How effectively does your company record disciplinary conversations with employees? A recent Alberta decision highlights just how important this can be for employers.

In McDonald v Sproule Management GP Limited, Justice Marion of the Alberta Court of King's Bench writes a detailed decision considering the appropriateness of granting summary judgment – which is a decision in favour of the plaintiff without a trial – in a wrongful dismissal case.

The case involved a senior accounting executive, Kevin McDonald ("McDonald"), whose employment was terminated by Sproule Management GP Limited ("Sproule") for just cause in February 2016. McDonald alleged that the termination was wrongful and that he was entitled to significant severance pay.

Summary judgment granted

In response to an application by McDonald to decide the case in his favour without a trial, Justice Marion considered the arguments by both sides and conducted a thorough review of the court record to date, which included several affidavits and a transcript of a lengthy questioning of McDonald on his affidavit. Justice Marion concluded that the record was sufficient for him to grant summary judgment.

Although he found that McDonald's objective performance was poor and incompetent in his role as CFO, he also noted that Sproule's performance record displayed serious shortcomings in Sproule's communication and conduct toward McDonald, including the fact that Sproule failed to warn McDonald about his conduct on several occasions. Justice Marion concluded on the record that Sproule did not have just cause to terminate McDonald's employment, and awarded McDonald 18 months' pay in lieu of notice.

Lessons for employers

There are two key takeaways for employers from this Alberta decision.

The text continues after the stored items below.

-- ==== Sys2Proof/Tests/Slice0.lean ====
section
/-! SUPPORT. Witnesses that the hypotheses of the statements can be met together, ill-formed commands that WellFormed refuses, and
small one-step tests whose expected values come from the spec. -/

set_option maxRecDepth 100000
set_option Elab.async false

namespace Sys2Proof.Tests

open Sys2Proof Sys2Proof.Machine

/-- A state with the main domain up and nothing else done. -/
def upState : State := { State.reset with power := { Power.reset with mainReset := false } }

/-- The next state of an outcome, or a state that stands for none. -/
def nextOr (d : State) : Host.Outcome State Fault Refusal → State
  | .next t => t
  | _ => d


/-- A device in PROVISIONED with a life-cycle token for FIELD at the start of main SRAM; its signatures are opaque. -/
def tokSram : Mem := [(0x20000000, 0x53), (0x20000001, 0x59), (0x20000002, 0x54), (0x20000003, 0x4B), (0x20000004, 1), (0x20000018, 3),
  (0x20000019, 4), (0x2000001A, 3), (0x2000001B, 2)]
def tokState : State := { upState.wr Reg.LCS.STATE lcPROVISIONED with
  sram := tokSram,
  otp := { Otp.blank with therm := 7#16, bornA := ⟨1, BitVec.allOnes 16⟩, custHash := keysHash (Mem.bytes 0 tokSram 0x20000000 tokenLen) 0x20 } }


/-- A state whose slot 5 is DEFINED with attribute `a` under the blank slot 0. -/
def slotState (a : Nat) (mem : Mem) : State := ({ upState with sram := mem }).setSlot 5 (State.rootSlot a [])

theorem slotState_slot (a : Nat) (mem : Mem) : (slotState a mem).slot 5 = State.rootSlot a [] := Tbl.get_put_same _ _ _ _

theorem slotState_captureFault (a : Nat) (mem : Mem) : (slotState a mem).captureFault 5 = (slotState a mem, none) := by
  have p : (slotState a mem).slot 0 = Slot.blank := Tbl.get_put_ne _ _ _ _ _ (by decide)
  have u : (slotState a mem).slotUsable 5 = true := by
    simp [State.slotUsable, slotState_slot, p, State.rootSlot, Slot.blank, slDEFINED, slIN_USE]
  simp [State.captureFault, State.slotTagOk, u, slotState_slot, State.rootSlot, Slot.blank, slFREE, slDEFINED]

/-- The same with the CTR_DRBG in service. -/
def servingSlot (a : Nat) (mem : Mem) : State := (slotState a mem).wr Reg.RNG.STATUS_READY 1

theorem servingSlot_slot (a : Nat) (mem : Mem) : (servingSlot a mem).slot 5 = State.rootSlot a [] := slotState_slot a mem

theorem servingSlot_captureFault (a : Nat) (mem : Mem) : (servingSlot a mem).captureFault 5 = (servingSlot a mem, none) := by
  have g : (servingSlot a mem).slot = (slotState a mem).slot := rfl
  have k : (servingSlot a mem).slotTagOk 5 = (slotState a mem).slotTagOk 5 := rfl
  have p : (slotState a mem).slot 0 = Slot.blank := Tbl.get_put_ne _ _ _ _ _ (by decide)
  have u : (servingSlot a mem).slotUsable 5 = true := by
    simp [State.slotUsable, g, slotState_slot, p, State.rootSlot, Slot.blank, slDEFINED, slIN_USE]
  simp [State.captureFault, k, State.slotTagOk, u, g, slotState_slot, State.rootSlot, Slot.blank, slFREE, slDEFINED]

/-- A read of host port 0 that waits for the pins, a buffered command and status emulation on port 5. -/
def waitLive : Live := ⟨⟨0, false, false, 3, 0, 8, [], []⟩, .waitPins, .none, [], true, 0, false, false, none, none, false⟩
def waitState : State := (upState.openTxn 0 waitLive).setPort 5 { Port.idle with wbuf := [⟨0, false, false, 3, 0, 8, [], []⟩], emu := some ⟨true, true, 1⟩ }

/-! O1 StepRunsFront -/

theorem test_witness_StepRunsFront : ({ State.reset with pending := [.enclOpen] } : State).pending = .enclOpen :: [] := by decide

/-! O2 StepIdlesOneTick -/

theorem test_witness_StepIdlesOneTick : State.reset.pending = [] ∧ State.reset.power.aon ≠ .reset ∧ State.reset.mode.phase ≠ .shelf ∧ State.reset.up = false := by decide
theorem test_witness_StepIdlesOneTick_shelf :
    ({ State.reset with mode := { ModeSt.reset with phase := .shelf } } : State).mode.phase = .shelf := by decide

/-! O3 EveryStepAnswersNext -/



/-! O4 ResetHoldsInvariant -/



/-! O5 StepKeepsMemories -/

theorem test_witness_StepKeepsMemories :
    memoriesWf { State.reset with pending := [.enclOpen], sram := [(sramBase, 1)], flash := [(5, 0)] } :=
  ⟨rfl, rfl, rfl, rfl, fun _ => rfl, rfl⟩

/-! O6 StepOtpOneWay -/

theorem test_witness_StepOtpOneWay : ∃ t, step { State.reset with otp := { Otp.blank with custLock := true } } = .next t := ⟨_, rfl⟩

/-! O7 StepTakesOneCommand -/

theorem test_witness_StepTakesOneCommand : ∃ t, step { State.reset with pending := [.enclOpen, .seal] } = .next t := ⟨_, rfl⟩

The first is that, even in a case involving an allegation of just cause for termination with a significant record and substantial evidence, the Court may still determine that a summary judgment application is appropriate to fully determine a claim.

The second related takeaway for employers is the importance of clearly and consistently communicating expectations and potential consequences to employees when poor performance or behaviour arises. Despite the many instances of poor performance and inappropriate behaviour on McDonald's part, Sproule issued no warnings with respect to the behaviour nor did the company highlight to McDonald the consequences if he continued the behaviour. This case may have been decided differently had the employer kept a careful record of all disciplinary efforts.